**DIRECTIONS FOR THIS TASK**
After finding the line containing "theorem beside_recordRanges (x" below, please output that line and each following one through the line containing "x _).after recorded", exactly as written.

**LISTED ENTRIES**
/-- With permission, E-STOP, lid and latch in order the request is judged by the holder. -/
theorem serveReserveHv_judged (h : s.hv.permission.allows = true) (estop : s.hv.estop = false) (lid : s.hv.lidClosed.get x = true)
    (latch : s.hv.latch = none) :
    serveReserveHv x s =
      if s.hv.holder = some x then
        if s.hv.releasePending then same .busy s
        else
          (s.setHv { s.hv with reserved := true, holdTimer := if s.hv.holderStep then s.hv.holdTimer else some s.hv.limits.hold },
            some (.plain .ok))
      else if s.hv.holder = none then (grant x (s.setHv (s.hv.setReserveAsk x true)), some (.plain .ok))
      else if s.hv.reserveAsk.get x then same .accepted s
      else (s.setHv (s.hv.setReserveAsk x true), some (.plain .accepted)) := by
  simp [serveReserveHv, h, estop, lid, latch]

theorem setReserveAsk_true (h : Hv) (x : Station) :
    h.setReserveAsk x true =
      { h with
        reserveAsk := h.reserveAsk.set x true
        line := if h.line.contains x then h.line else h.line ++ [x] } := by
  simp [Hv.setReserveAsk, Hv.lineUp, Hv.asks]

theorem Station.other_ne (x : Station) : x.other ≠ x := by cases x <;> decide

theorem taken_reserve (x : Station) : Taken x.port .reserveHv := taken_station rfl rfl nofun

end

/-- The payload of a plain answer, in the terms of the port: a state with its response. -/
theorem exec_plain {s : State} {i : Instr} {p : Port} {r : Request} {k : Byte} {v : Status} {t : State} (hi : i.request? = some (p, r))
    (hk : r.code = k) (h : Ready s p) (taken : Taken p r) (served : serve p r (ended p s) = (t, some (.plain v))) :
    exec i s = .next (respond p k (.plain v) t) := by
  rw [exec_replied hi hk h taken (a := .plain v) (by rw [served]), served]

theorem respond_status (p : Port) (c : Byte) (a : Reply) (t : State) :
    ((respond p c a t).port p).response.map (·.status) = some a.status := by
  unfold respond
  rw [State.setPort_port_same]
  rfl

/-- Settles O44, refusal by refusal, then by the holder. -/
theorem reserveAnswered : Obligations.ReserveAnswered := fun s x ready => by
  have same {v : Status} (h : serveReserveHv x (ended x.port s) = same v (ended x.port s)) :
      exec (.reserveHv x.port) s = .next (plainly x.port 0x43 v s) :=
    exec_same rfl rfl ready (taken_reserve x) ((ofStation_port x _ _).trans h)
  have plain {v : Status} {t : State} (h : serveReserveHv x (ended x.port s) = (ended x.port t, some (.plain v))) :
      exec (.reserveHv x.port) s = .next (plainly x.port 0x43 v t) :=
    exec_plainly rfl rfl ready (taken_reserve x) ((ofStation_port x _ _).trans h)
  refine ⟨fun h => same (serveReserveHv_barred h), fun allows => ⟨fun h => same (serveReserveHv_interlock allows h),
    fun estop lid => ⟨fun latch => same (serveReserveHv_fault allows estop lid latch), fun latch => ?_⟩⟩⟩
  have judged := serveReserveHv_judged (s := ended x.port s) (x := x) allows estop lid latch
  refine ⟨fun holder pending => same ?_, fun holder pending => plain ?_, fun holder ask => same ?_, fun holder ask => plain ?_,
    fun holder ask => ?_⟩
  · simp [judged, holder, pending]
  · simp [judged, holder, pending]
    rfl
  · simp [judged, holder, ask, Station.other_ne]
  · simp [judged, holder, ask, Station.other_ne, setReserveAsk_true]
    rfl
  · have stepless : (s.hv.setReserveAsk x true).stepAsk.get x = false := ask
    have asked : (s.hv.setReserveAsk x true).reserveAsk.get x = true := by simp [setReserveAsk_true]
    have served : serveReserveHv x (ended x.port s) =
        (grant x ((ended x.port s).setHv (s.hv.setReserveAsk x true)), some (.plain .ok)) := by
      simp [judged, holder]
    rw [grant_stepless (s := (ended x.port s).setHv (s.hv.setReserveAsk x true)) stepless] at served
    have cleared := Hv.asks_clearAsks (s.hv.setReserveAsk x true) x
    refine ⟨_, exec_plain rfl rfl ready (taken_reserve x) ((ofStation_port x _ _).trans served), respond_status _ _ _ _, rfl, ?_,
      rfl, stepless, ?_, cleared, rfl, rfl, rfl, rfl,
      notified_raise x.port srcHvGranted ((ended x.port s).setHv ((s.hv.setReserveAsk x true).granted x)) (by decide)⟩
    · show ((s.hv.setReserveAsk x true).reserveAsk.get x || _) = true
      rw [asked]
      rfl
    · show (if (s.hv.setReserveAsk x true).stepAsk.get x then _ else _) = _
      rw [stepless]
      rfl

end Sys2Proof.Machine

/-! While no grant can be made, the work of one station's step reaches that station alone. -/

namespace Sys2Proof.Machine

/-- No station can be granted: the permission bars grants, or E-STOP is active (R116, R130). -/
def Barred (s : State) : Prop := s.hv.permission.allows = false ∨ s.hv.estop = true

section
variable {x y : Station} {s t u : State}

theorem Barred.of_terms (b : Barred s) (h : t.hv.terms = s.hv.terms) : Barred t := by
  simp only [Hv.terms, Prod.mk.injEq] at h
  obtain ⟨permission, -, -, -, -, estop⟩ := h
  simpa only [Barred, permission, estop] using b

theorem Barred.worked (b : Barred s) (h : Worked s t) : Barred t := b.of_terms h.terms

theorem Barred.setBench (b : Barred s) (x : Station) (v : Bench) : Barred (s.setBench x v) := b

theorem Barred.raise (b : Barred s) (p : Port) (n : Nat) : Barred (raise p n s) := b

theorem Barred.setHv (b : Barred s) {h : Hv} (terms : h.terms = s.hv.terms) : Barred (s.setHv h) := b.of_terms terms

theorem Barred.next (b : Barred s) : s.hv.next = none :=
  Hv.next_barred fun z => by rcases b with b | b <;> simp [Hv.grantable, b]

theorem lookForGrant_barred (b : Barred s) : lookForGrant s = s := lookForGrant_none b.next

theorem releaseHolder_barred (b : Barred s) (h : s.hv.holder = some x) (sw : s.hv.sw = .off) : releaseHolder s = released x s := by
  rw [releaseHolder_off h sw, lookForGrant_barred (b.worked (worked_released x s))]

/-! ## The work of one station -/

/-- Between s and t no station but X has changed, nor its trunk or channel. -/
structure Beside (x : Station) (s t : State) : Prop where
  bench : ∀ y, y ≠ x → t.bench y = s.bench y
  trunk : ∀ y, y ≠ x → t.trunk y = s.trunk y
  channel : ∀ y, y ≠ x → t.channel y = s.channel y

theorem Beside.refl (x : Station) (s : State) : Beside x s s := ⟨fun _ _ => rfl, fun _ _ => rfl, fun _ _ => rfl⟩

theorem Beside.trans (h : Beside x s t) (k : Beside x t u) : Beside x s u :=
  ⟨fun y hy => (k.bench y hy).trans (h.bench y hy), fun y hy => (k.trunk y hy).trans (h.trunk y hy),
    fun y hy => (k.channel y hy).trans (h.channel y hy)⟩

/-- The last operation first: it fixes the state in between. -/
theorem Beside.after (k : Beside x t u) (h : Beside x s t) : Beside x s u := h.trans k

theorem Apart.beside (h : Apart x s t) : Beside x s t := ⟨h.bench, h.trunk, h.channel⟩

theorem Supplying.beside (h : Supplying x s t) : Beside x s t :=
  ⟨fun y _ => by simp only [State.bench, h.benches], fun y _ => by simp only [State.trunk, h.matrix], h.channel⟩

theorem beside_setHv (x : Station) (s : State) (h : Hv) : Beside x s (s.setHv h) := ⟨fun _ _ => rfl, fun _ _ => rfl, fun _ _ => rfl⟩

theorem beside_raise (x : Station) (p : Port) (n : Nat) (s : State) : Beside x s (raise p n s) :=
  ⟨fun _ _ => rfl, fun _ _ => rfl, fun _ _ => rfl⟩

theorem beside_setBench (x : Station) (s : State) (b : Bench) : Beside x s (s.setBench x b) := (apart_setBench s x b).beside

theorem beside_released (x z : Station) (s : State) : Beside x s (released z s) := by
  unfold released
  split
  · exact beside_setHv x s _
  · exact (beside_raise x _ _ _).after (beside_setHv x s _)

theorem beside_releaseHolder (b : Barred s) : Beside x s (releaseHolder s) := by
  rcases releaseHolder_cases s with ⟨-, e⟩ | ⟨-, -, e⟩ | ⟨z, h, sw, -⟩
  · rw [e]
    exact .refl x s
  · rw [e]
    exact beside_setHv x s _
  · rw [releaseHolder_barred b h sw]
    exact beside_released x z s

theorem beside_releaseIfDue (b : Barred s) : Beside x s (releaseIfDue s) := by
  unfold releaseIfDue
  split
  · exact beside_releaseHolder b
  · exact .refl x s

theorem beside_stepEnd (q : Bool) (b : Barred s) : Beside x s (stepEnd x q s) := by
  have release (h : Hv) (terms : h.terms = s.hv.terms) : Beside x s (releaseHolder (s.setHv h)) :=
    (beside_releaseHolder (b.worked (worked_setHv terms))).after (beside_setHv x s h)
  unfold stepEnd
  dsimp only
  split
  · split
    · exact release _ rfl
    · split
      · split
        · exact release _ (by split <;> split <;> rfl)
        · exact beside_setHv x s _
      · exact release _ rfl
  · exact .refl x s

theorem beside_stepWaits (b : Barred s) : Beside x s (stepWaits x s) := by
  unfold stepWaits
  split
  · exact (apart_stepMayGo x _).beside.after (beside_setHv x s _)
  · rw [lookForGrant_barred (b.setHv (terms_setStepAsk _ _ _))]
    exact beside_setHv x s _

theorem beside_takeUpQueued (q : StepRecord) (b : Barred s) : Beside x s (takeUpQueued x q s) := by
  unfold takeUpQueued
  dsimp only
  split
  · exact beside_setBench x s _
  · exact (beside_stepWaits (b.setBench x _)).after (beside_setBench x s _)

theorem beside_activityDone (b : Barred s) : Beside x s (activityDone x s) := by
  have done (v : Bench) : Beside x s (raise x.port srcStepDone (s.setBench x v)) :=
    (beside_raise x _ _ _).after (beside_setBench x s v)
  unfold activityDone
  dsimp only
  split
  · exact done _
  · split
    · exact (beside_takeUpQueued _ ((b.setBench x _).raise _ _)).after (done _)
    · exact done _
  all_goals exact beside_setBench x s _

theorem beside_handEmpty (b : Barred s) : Beside x s (handEmpty x s) := by
  have arrived := (handing_arrive x .empty (s.setBench x { s.bench x with handed := .empty, wait := .allOpen })).apart.beside.after
    (beside_setBench x s _)
  unfold handEmpty
  dsimp only
  split
  · refine (beside_activityDone (b.worked ?_)).after arrived
    exact Worked.after (worked_arrive _ _ _) (worked_setBench rfl)
  · exact arrived

theorem beside_finishStep (b : Barred s) : Beside x s (finishStep x s) := by
  unfold finishStep
  dsimp only
  split
  · next st _ =>
    have marked := beside_setBench x s { s.bench x with step := some { st with state := .finish }, locator := [] }
    have barred : Barred (s.setBench x { s.bench x with step := some { st with state := .finish }, locator := [] }) := b
    split
    · exact (beside_handEmpty (barred.setHv (terms_setStepAsk _ _ _))).after ((beside_setHv x _ _).after marked)
    · exact (beside_handEmpty (barred.worked (worked_stepEnd _ _ _))).after ((beside_stepEnd _ barred).after marked)
  · exact .refl x s

theorem beside_dropQueued (x : Station) (s : State) : Beside x s (dropQueued x s) := by
  unfold dropQueued
  split
  · exact (beside_setHv x _ _).after (beside_setBench x s _)
  · exact .refl x s

theorem beside_markInterrupted (x : Station) (s : State) : Beside x s (markInterrupted x s) :=
  (beside_setBench x _ _).after ((beside_setBench x _ _).after (beside_dropQueued x s))

theorem beside_recordDefect (x : Station) (b : Bool) (d : Defect) (s : State) : Beside x s (recordDefect x b d s) := by
  unfold recordDefect
  split
  · exact (beside_raise x _ _ _).after (beside_setBench x s _)
  · exact .refl x s

theorem beside_recordRanges (x : Station) (st : StepRecord) (es : List Entry) (s : State) : Beside x s (recordRanges x st es s) := by
  induction es generalizing s with
  | nil => exact .refl x s
  | cons e es ih => exact (ih _).after (beside_recordDefect x _ _ s)

theorem beside_handLocate (x : Station) (s : State) : Beside x s (handLocate x s) := by
  unfold handLocate holdRead
  split
  · exact beside_setBench x s _
  · split
    · exact (apart_handConfig x _ s).beside
    · exact .refl x s

theorem beside_locateNext (st : StepRecord) (r : List Entry × List Entry) (b : Barred s) : Beside x s (locateNext x st r s) := by
  have recorded := (beside_recordRanges x st r.2 (s.setBench x { s.bench x with locator := r.1 })).after (beside_setBench x s _)
  unfold locateNext
  dsimp only
  split
  · refine (beside_finishStep (b.worked ?_)).after recorded
    exact Worked.after (worked_recordRanges _ _ _ _) (worked_setBench rfl)
  · exact (beside_handLocate x _).after recorded

theorem beside_locateGoOn (st : StepRecord) (es : List Entry) (b : Barred s) : Beside x s (locateGoOn x st es s) := by
  unfold locateGoOn
  split
  · split
    · exact (beside_locateNext _ _ (b.worked (worked_recordDefect _ _ _ _))).after (beside_recordDefect x _ _ s)
    · exact beside_locateNext _ _ b
  · exact beside_locateNext _ _ b

theorem beside_stepResult (r : EnergResult) (b : Barred s) : Beside x s (stepResult x r s) := by
  unfold stepResult
  dsimp only
  split
  · next st0 _ =>
    split
    · have noted := beside_setBench x s { s.bench x with step := some (st0.after r) }
      have barred : Barred (s.setBench x { s.bench x with step := some (st0.after r) }) := b
      generalize s.setBench x { s.bench x with step := some (st0.after r) } = v at noted barred
      split
      · exact (beside_finishStep (barred.worked (worked_markInterrupted _ _))).after ((beside_markInterrupted x v).after noted)
      iterate 3 exact (beside_finishStep barred).after noted
      · split
        · refine Beside.after ?_ noted
          unfold locateResult
          split
          · exact beside_locateNext _ _ barred
          · exact beside_locateGoOn _ _ barred
        · refine Beside.after ?_ noted
          unfold stepReading
          split
          · exact beside_finishStep barred
          · split
            · exact (beside_locateGoOn _ _ (barred.setBench x _)).after (beside_setBench x v _)
            · exact (beside_finishStep (barred.worked (worked_recordDefect _ _ _ _))).after (beside_recordDefect x _ _ v)
      · exact (beside_finishStep (barred.worked (worked_recordDefect _ _ _ _))).after ((beside_recordDefect x _ _ v).after noted)
      · exact ((apart_handConfig x _ _).beside.after (beside_setBench x v _)).after noted
    · exact .refl x s
  · exact .refl x s

theorem beside_tellEngine {r : State × Ended} (b : Barred r.1) (told : r.2 = none ∨ ∃ v, r.2 = some (x, v)) :
    Beside x r.1 (tellEngine r) := by
  unfold tellEngine
  rcases told with e | ⟨v, e⟩ <;> rw [e]
  · exact .refl x _
  · exact (beside_releaseIfDue (b.worked (worked_stepResult _ _ _))).after (beside_stepResult v b)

**TASK RESPONSE**
theorem beside_recordRanges (x : Station) (st : StepRecord) (es : List Entry) (s : State) : Beside x s (recordRanges x st es s) := by
  induction es generalizing s with
  | nil => exact .refl x s
  | cons e es ih => exact (ih _).after (beside_recordDefect x _ _ s)

theorem beside_handLocate (x : Station) (s : State) : Beside x s (handLocate x s) := by
  unfold handLocate holdRead
  split
  · exact beside_setBench x s _
  · split
    · exact (apart_handConfig x _ s).beside
    · exact .refl x s

theorem beside_locateNext (st : StepRecord) (r : List Entry × List Entry) (b : Barred s) : Beside x s (locateNext x st r s) := by
  have recorded := (beside_recordRanges x st r.2 (s.setBench x { s.bench x with locator := r.1 })).after (beside_setBench x s _)
  unfold locateNext
  dsimp only
  split
  · refine (beside_finishStep (b.worked ?_)).after recorded
    exact Worked.after (worked_recordRanges _ _ _ _) (worked_setBench rfl)
  · exact (beside_handLocate x _).after recorded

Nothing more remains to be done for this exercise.